Re: [PATCH] pg_stat_activity: make slow/hanging authentication more visible

From: Jacob Champion <jacob(dot)champion(at)enterprisedb(dot)com>
To: Andres Freund <andres(at)anarazel(dot)de>
Cc: Michael Paquier <michael(at)paquier(dot)xyz>, Robert Haas <robertmhaas(at)gmail(dot)com>, Noah Misch <noah(at)leadboat(dot)com>, Andrew Dunstan <andrew(at)dunslane(dot)net>, PostgreSQL Hackers <pgsql-hackers(at)postgresql(dot)org>, Euler Taveira <euler(dot)taveira(at)enterprisedb(dot)com>
Subject: Re: [PATCH] pg_stat_activity: make slow/hanging authentication more visible
Date: 2024-11-07 18:44:25
Message-ID: CAOYmi+kUkCkSV13-a0b0rwmtge_uZnPKQx-yLFQJdfoceWFH2g@mail.gmail.com
Views: Raw Message | Whole Thread | Download mbox | Resend email
Thread:
Lists: pgsql-hackers

On Thu, Nov 7, 2024 at 10:12 AM Andres Freund <andres(at)anarazel(dot)de> wrote:
> I don't understand why the pgstat_bestart()/pgstat_bestart_pre_auth() split
> makes sense. The latter is going to redo most of the work that the former
> did. What's the point of that?
>
> Why not have a new function that initializes just the missing additional
> information? Or for that matter, why not move most of what pgstat_bestart()
> does into pgstat_beinit()?

I talk about that up above [1]. I agree that this is all complicated
and fragile, but at the moment, I think splitting things apart is not
going to reduce the complexity in any way. I'm all ears for a
different approach, though (and it sounds like Michael is taking a
stab at it too).

> This doesn't really seem like it's actually using wait events to describe
> waits. The new wait events cover stuff like memory allocations etc, see
> e.g. pg_SSPI_make_upn().

I've also asked about the "scope" of the waits in the OP [2]. I can
move them downwards in the stack, if you'd prefer.

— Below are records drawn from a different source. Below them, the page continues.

-- ==== Sys2Proof/Decode.lean ====
section
/-! DEFINITION. The two decoders of 30_encoding.md, total on all words and halfwords; decoding from bytes; the
encoder. Bit positions are those of spec/opcode_table.json. -/

namespace Sys2Proof

/-! ### Fields -/

/-- The condition of a 4-bit code (40_step_decode_condition.md R170). -/
def Cond.ofBits (code : BitVec 4) : Cond :=
  match code with
  | 0#4 => .eq
  | 1#4 => .ne
  | 2#4 => .cs
  | 3#4 => .cc
  | 4#4 => .mi
  | 5#4 => .pl
  | 6#4 => .vs
  | 7#4 => .vc
  | 8#4 => .hi
  | 9#4 => .ls
  | 10#4 => .ge
  | 11#4 => .lt
  | 12#4 => .gt
  | 13#4 => .le
  | 14#4 => .al
  | _ => .reserved

/-- The 4-bit code of a condition (40_step_decode_condition.md R170). -/
def Cond.bits : Cond → BitVec 4
  | .eq => 0#4
  | .ne => 1#4
  | .cs => 2#4
  | .cc => 3#4
  | .mi => 4#4
  | .pl => 5#4
  | .vs => 6#4
  | .vc => 7#4
  | .hi => 8#4
  | .ls => 9#4
  | .ge => 10#4
  | .lt => 11#4
  | .gt => 12#4
  | .le => 13#4
  | .al => 14#4
  | .reserved => 15#4

/-- The shift type of a 2-bit code (30_encoding.md R116). -/
def ShiftType.ofBits (code : BitVec 2) : ShiftType :=
  match code with
  | 0b00#2 => .lsl
  | 0b01#2 => .lsr
  | 0b10#2 => .asr
  | _ => .ror

/-- The 2-bit code of a shift type (30_encoding.md R116). -/
def ShiftType.bits : ShiftType → BitVec 2
  | .lsl => 0b00#2
  | .lsr => 0b01#2
  | .asr => 0b10#2
  | .ror => 0b11#2

/-! ### The ARM decoder -/

/-- The extension space: opcode 8..11 with S = 0, class A3 taken out before (30_encoding.md R118;
42_data_processing.md R229; 43_status_register.md R258, R259). -/
def decodeExtension (cond : Cond) (w : Word) : Instr :=
  let i := w.getLsbD 25
  let b22 := w.getLsbD 22
  let b21 := w.getLsbD 21
  let f16 := w.extractLsb' 16 4
  let f12 := w.extractLsb' 12 4
  let low12 := w.extractLsb' 0 12
  if !i && !b22 && b21 && f16 = 0xF#4 && f12 = 0xF#4 && w.extractLsb' 4 8 = 0xF1#8 then .bx cond (w.extractLsb' 0 4)
  else if !i && b21 && f12 = 0xF#4 && w.extractLsb' 4 8 = 0x00#8 then .msrReg cond b22 f16 (w.extractLsb' 0 4)
  else if !i && !b21 && f16 = 0xF#4 && low12 = 0x000#12 then .mrs cond b22 f12
  else if i && b21 && f12 = 0xF#4 then .msrImm cond b22 f16 (w.extractLsb' 8 4) (w.extractLsb' 0 8)
  else .extensionUnallocated cond i b22 b21 f16 f12 low12

/-- Class A1, data processing with an immediate shift, the extension space taken out (30_encoding.md R114 to R116). -/
def decodeA1 (cond : Cond) (w : Word) : Instr :=
  let s := w.getLsbD 20
  let rn := w.extractLsb' 16 4
  let rd := w.extractLsb' 12 4
  let shiftImm := w.extractLsb' 7 5
  let shift := ShiftType.ofBits (w.extractLsb' 5 2)
  let rm := w.extractLsb' 0 4
  match w.extractLsb' 21 4 with
  | 0#4 => .andShiftImm cond s rn rd shiftImm shift rm
  | 1#4 => .eorShiftImm cond s rn rd shiftImm shift rm
  | 2#4 => .subShiftImm cond s rn rd shiftImm shift rm
  | 3#4 => .rsbShiftImm cond s rn rd shiftImm shift rm
  | 4#4 => .addShiftImm cond s rn rd shiftImm shift rm
  | 5#4 => .adcShiftImm cond s rn rd shiftImm shift rm
  | 6#4 => .sbcShiftImm cond s rn rd shiftImm shift rm
  | 7#4 => .rscShiftImm cond s rn rd shiftImm shift rm
  | 8#4 => .tstShiftImm cond rn rd shiftImm shift rm
  | 9#4 => .teqShiftImm cond rn rd shiftImm shift rm
  | 10#4 => .cmpShiftImm cond rn rd shiftImm shift rm
  | 11#4 => .cmnShiftImm cond rn rd shiftImm shift rm
  | 12#4 => .orrShiftImm cond s rn rd shiftImm shift rm
  | 13#4 => .movShiftImm cond s rn rd shiftImm shift rm
  | 14#4 => .bicShiftImm cond s rn rd shiftImm shift rm
  | _ => .mvnShiftImm cond s rn rd shiftImm shift rm

/-- Class A2, data processing with a register shift, the extension space taken out (30_encoding.md R114 to R116). -/
def decodeA2 (cond : Cond) (w : Word) : Instr :=
  let s := w.getLsbD 20
  let rn := w.extractLsb' 16 4
  let rd := w.extractLsb' 12 4
  let rs := w.extractLsb' 8 4
  let shift := ShiftType.ofBits (w.extractLsb' 5 2)
  let rm := w.extractLsb' 0 4
  match w.extractLsb' 21 4 with
  | 0#4 => .andShiftReg cond s rn rd rs shift rm
  | 1#4 => .eorShiftReg cond s rn rd rs shift rm
  | 2#4 => .subShiftReg cond s rn rd rs shift rm
  | 3#4 => .rsbShiftReg cond s rn rd rs shift rm
  | 4#4 => .addShiftReg cond s rn rd rs shift rm
  | 5#4 => .adcShiftReg cond s rn rd rs shift rm
  | 6#4 => .sbcShiftReg cond s rn rd rs shift rm
  | 7#4 => .rscShiftReg cond s rn rd rs shift rm
  | 8#4 => .tstShiftReg cond rn rd rs shift rm
  | 9#4 => .teqShiftReg cond rn rd rs shift rm
  | 10#4 => .cmpShiftReg cond rn rd rs shift rm
  | 11#4 => .cmnShiftReg cond rn rd rs shift rm
  | 12#4 => .orrShiftReg cond s rn rd rs shift rm
  | 13#4 => .movShiftReg cond s rn rd rs shift rm
  | 14#4 => .bicShiftReg cond s rn rd rs shift rm
  | _ => .mvnShiftReg cond s rn rd rs shift rm

/-- Class A4, data processing with a rotated immediate, the extension space taken out (30_encoding.md R114 to R116). -/
def decodeA4 (cond : Cond) (w : Word) : Instr :=
  let s := w.getLsbD 20
  let rn := w.extractLsb' 16 4
  let rd := w.extractLsb' 12 4
  let rotateImm := w.extractLsb' 8 4
  let immed8 := w.extractLsb' 0 8
  match w.extractLsb' 21 4 with
  | 0#4 => .andImm cond s rn rd rotateImm immed8
  | 1#4 => .eorImm cond s rn rd rotateImm immed8
  | 2#4 => .subImm cond s rn rd rotateImm immed8
  | 3#4 => .rsbImm cond s rn rd rotateImm immed8
  | 4#4 => .addImm cond s rn rd rotateImm immed8
  | 5#4 => .adcImm cond s rn rd rotateImm immed8
  | 6#4 => .sbcImm cond s rn rd rotateImm immed8
  | 7#4 => .rscImm cond s rn rd rotateImm immed8
  | 8#4 => .tstImm cond rn rd rotateImm immed8
  | 9#4 => .teqImm cond rn rd rotateImm immed8
  | 10#4 => .cmpImm cond rn rd rotateImm immed8
  | 11#4 => .cmnImm cond rn rd rotateImm immed8
  | 12#4 => .orrImm cond s rn rd rotateImm immed8
  | 13#4 => .movImm cond s rn rd rotateImm immed8
  | 14#4 => .bicImm cond s rn rd rotateImm immed8
  | _ => .mvnImm cond s rn rd rotateImm immed8

/-- Class A3, multiply and extra load/store (30_encoding.md R122; 46_unimplemented_classes.md R351). -/
def decodeA3 (cond : Cond) (w : Word) : Instr :=
  let op := w.extractLsb' 21 4
  let b20 := w.getLsbD 20
  let f16 := w.extractLsb' 16 4
  let f12 := w.extractLsb' 12 4
  let f8 := w.extractLsb' 8 4
  let f0 := w.extractLsb' 0 4
  let p := w.getLsbD 24
  let u := w.getLsbD 23
  let i := w.getLsbD 22
  let wBit := w.getLsbD 21
  match w.extractLsb' 5 2 with
  | 0b00#2 =>
    match op with
    | 0b0000#4 => .mul cond b20 f16 f12 f8 f0
    | 0b0001#4 => .mla cond b20 f16 f12 f8 f0
    | 0b0100#4 => .umull cond b20 f16 f12 f8 f0
    | 0b0101#4 => .umlal cond b20 f16 f12 f8 f0
    | 0b0110#4 => .smull cond b20 f16 f12 f8 f0
    | 0b0111#4 => .smlal cond b20 f16 f12 f8 f0
    | 0b1000#4 =>
      if !b20 && f8 = 0#4 then .swp cond f16 f12 f0 else .classA3Unallocated cond op b20 f16 f12 f8 0b00#2 f0
    | 0b1010#4 =>
      if !b20 && f8 = 0#4 then .swpb cond f16 f12 f0 else .classA3Unallocated cond op b20 f16 f12 f8 0b00#2 f0
    | _ => .classA3Unallocated cond op b20 f16 f12 f8 0b00#2 f0
  | 0b01#2 => if b20 then .ldrh cond p u i wBit f16 f12 f8 f0 else .strh cond p u i wBit f16 f12 f8 f0
  | 0b10#2 =>
    if b20 then .ldrsb cond p u i wBit f16 f12 f8 f0 else .classA3Unallocated cond op b20 f16 f12 f8 0b10#2 f0
  | _ => if b20 then .ldrsh cond p u i wBit f16 f12 f8 f0 else .classA3Unallocated cond op b20 f16 f12 f8 0b11#2 f0

/-- Class A5, single transfer with an immediate offset (30_encoding.md R119). -/
def decodeA5 (cond : Cond) (w : Word) : Instr :=
  let p := w.getLsbD 24
  let u := w.getLsbD 23
  let wBit := w.getLsbD 21
  let rn := w.extractLsb' 16 4
  let rd := w.extractLsb' 12 4
  let offset12 := w.extractLsb' 0 12
  if !p && wBit then
    match w.getLsbD 22, w.getLsbD 20 with
    | true, true => .ldrbtImm cond u rn rd offset12
    | true, false => .strbtImm cond u rn rd offset12
    | false, true => .ldrtImm cond u rn rd offset12
    | false, false => .strtImm cond u rn rd offset12
  else
    match w.getLsbD 22, w.getLsbD 20 with
    | true, true => .ldrbImm cond p u wBit rn rd offset12
    | true, false => .strbImm cond p u wBit rn rd offset12
    | false, true => .ldrImm cond p u wBit rn rd offset12
    | false, false => .strImm cond p u wBit rn rd offset12

/-- Class A6, single transfer with a register offset (30_encoding.md R119). -/
def decodeA6 (cond : Cond) (w : Word) : Instr :=
  let p := w.getLsbD 24
  let u := w.getLsbD 23
  let wBit := w.getLsbD 21
  let rn := w.extractLsb' 16 4
  let rd := w.extractLsb' 12 4
  let shiftImm := w.extractLsb' 7 5
  let shift := ShiftType.ofBits (w.extractLsb' 5 2)
  let rm := w.extractLsb' 0 4
  if !p && wBit then
    match w.getLsbD 22, w.getLsbD 20 with
    | true, true => .ldrbtReg cond u rn rd shiftImm shift rm
    | true, false => .strbtReg cond u rn rd shiftImm shift rm
    | false, true => .ldrtReg cond u rn rd shiftImm shift rm
    | false, false => .strtReg cond u rn rd shiftImm shift rm
  else
    match w.getLsbD 22, w.getLsbD 20 with
    | true, true => .ldrbReg cond p u wBit rn rd shiftImm shift rm
    | true, false => .strbReg cond p u wBit rn rd shiftImm shift rm
    | false, true => .ldrReg cond p u wBit rn rd shiftImm shift rm
    | false, false => .strReg cond p u wBit rn rd shiftImm shift rm

/-- Class A8, block transfer (30_encoding.md R120). -/
def decodeA8 (cond : Cond) (w : Word) : Instr :=
  let wBit := w.getLsbD 21
  let rn := w.extractLsb' 16 4
  let list := w.extractLsb' 0 16
  if w.getLsbD 22 then .ldmStmUserBank cond (w.getLsbD 24) (w.getLsbD 23) wBit (w.getLsbD 20) rn list
  else
    match w.getLsbD 24, w.getLsbD 23, w.getLsbD 20 with
    | false, true, true => .ldmia cond wBit rn list
    | false, true, false => .stmia cond wBit rn list
    | true, true, true => .ldmib cond wBit rn list
    | true, true, false => .stmib cond wBit rn list
    | false, false, true => .ldmda cond wBit rn list
    | false, false, false => .stmda cond wBit rn list
    | true, false, true => .ldmdb cond wBit rn list
    | true, false, false => .stmdb cond wBit rn list

/-- Class A10, coprocessor load and store (30_encoding.md R122). -/
def decodeA10 (cond : Cond) (w : Word) : Instr :=
  let p := w.getLsbD 24
  let u := w.getLsbD 23
  let nBit := w.getLsbD 22
  let wBit := w.getLsbD 21
  let rn := w.extractLsb' 16 4
  let crd := w.extractLsb' 12 4
  let cp := w.extractLsb' 8 4
  let imm8 := w.extractLsb' 0 8
  if w.getLsbD 20 then .ldc cond p u nBit wBit rn crd cp imm8 else .stc cond p u nBit wBit rn crd cp imm8

/-- Classes A11, A12 and A13: CDP, MCR and MRC, SWI (30_encoding.md R113, R122). -/
def decodeA11to13 (cond : Cond) (w : Word) : Instr :=
  let f16 := w.extractLsb' 16 4
  let f12 := w.extractLsb' 12 4
  let cp := w.extractLsb' 8 4
  let op2 := w.extractLsb' 5 3
  let crm := w.extractLsb' 0 4
  if w.getLsbD 24 then .swi cond (w.extractLsb' 0 24)
  else if w.getLsbD 4 then
    if w.getLsbD 20 then .mrc cond (w.extractLsb' 21 3) f16 f12 cp op2 crm
    else .mcr cond (w.extractLsb' 21 3) f16 f12 cp op2 crm
  else .cdp cond (w.extractLsb' 20 4) f16 f12 cp op2 crm

/-- The data-processing classes A1, A2 and A4 with the extension space (30_encoding.md R113, R118). -/
def decodeDataProcessing (cond : Cond) (w : Word) : Instr :=
  if w.extractLsb' 23 2 = 0b10#2 && !w.getLsbD 20 then decodeExtension cond w
  else if w.getLsbD 25 then decodeA4 cond w
  else if w.getLsbD 4 then decodeA2 cond w
  else decodeA1 cond w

All of these are intended to cover parts of the code that can actually
hang, but for things like SSPI I'm just working off of inspection and
Win32 documentation. So if it's not actually true that some of these
call points can hang, let me know and I can remove them. (For the
particular example you called out, I'm just trying to cover both calls
to TranslateName() in a maintainable place. The documentation says
"TranslateName fails if it cannot bind to Active Directory on a domain
controller." which seemed pretty wait-worthy to me.)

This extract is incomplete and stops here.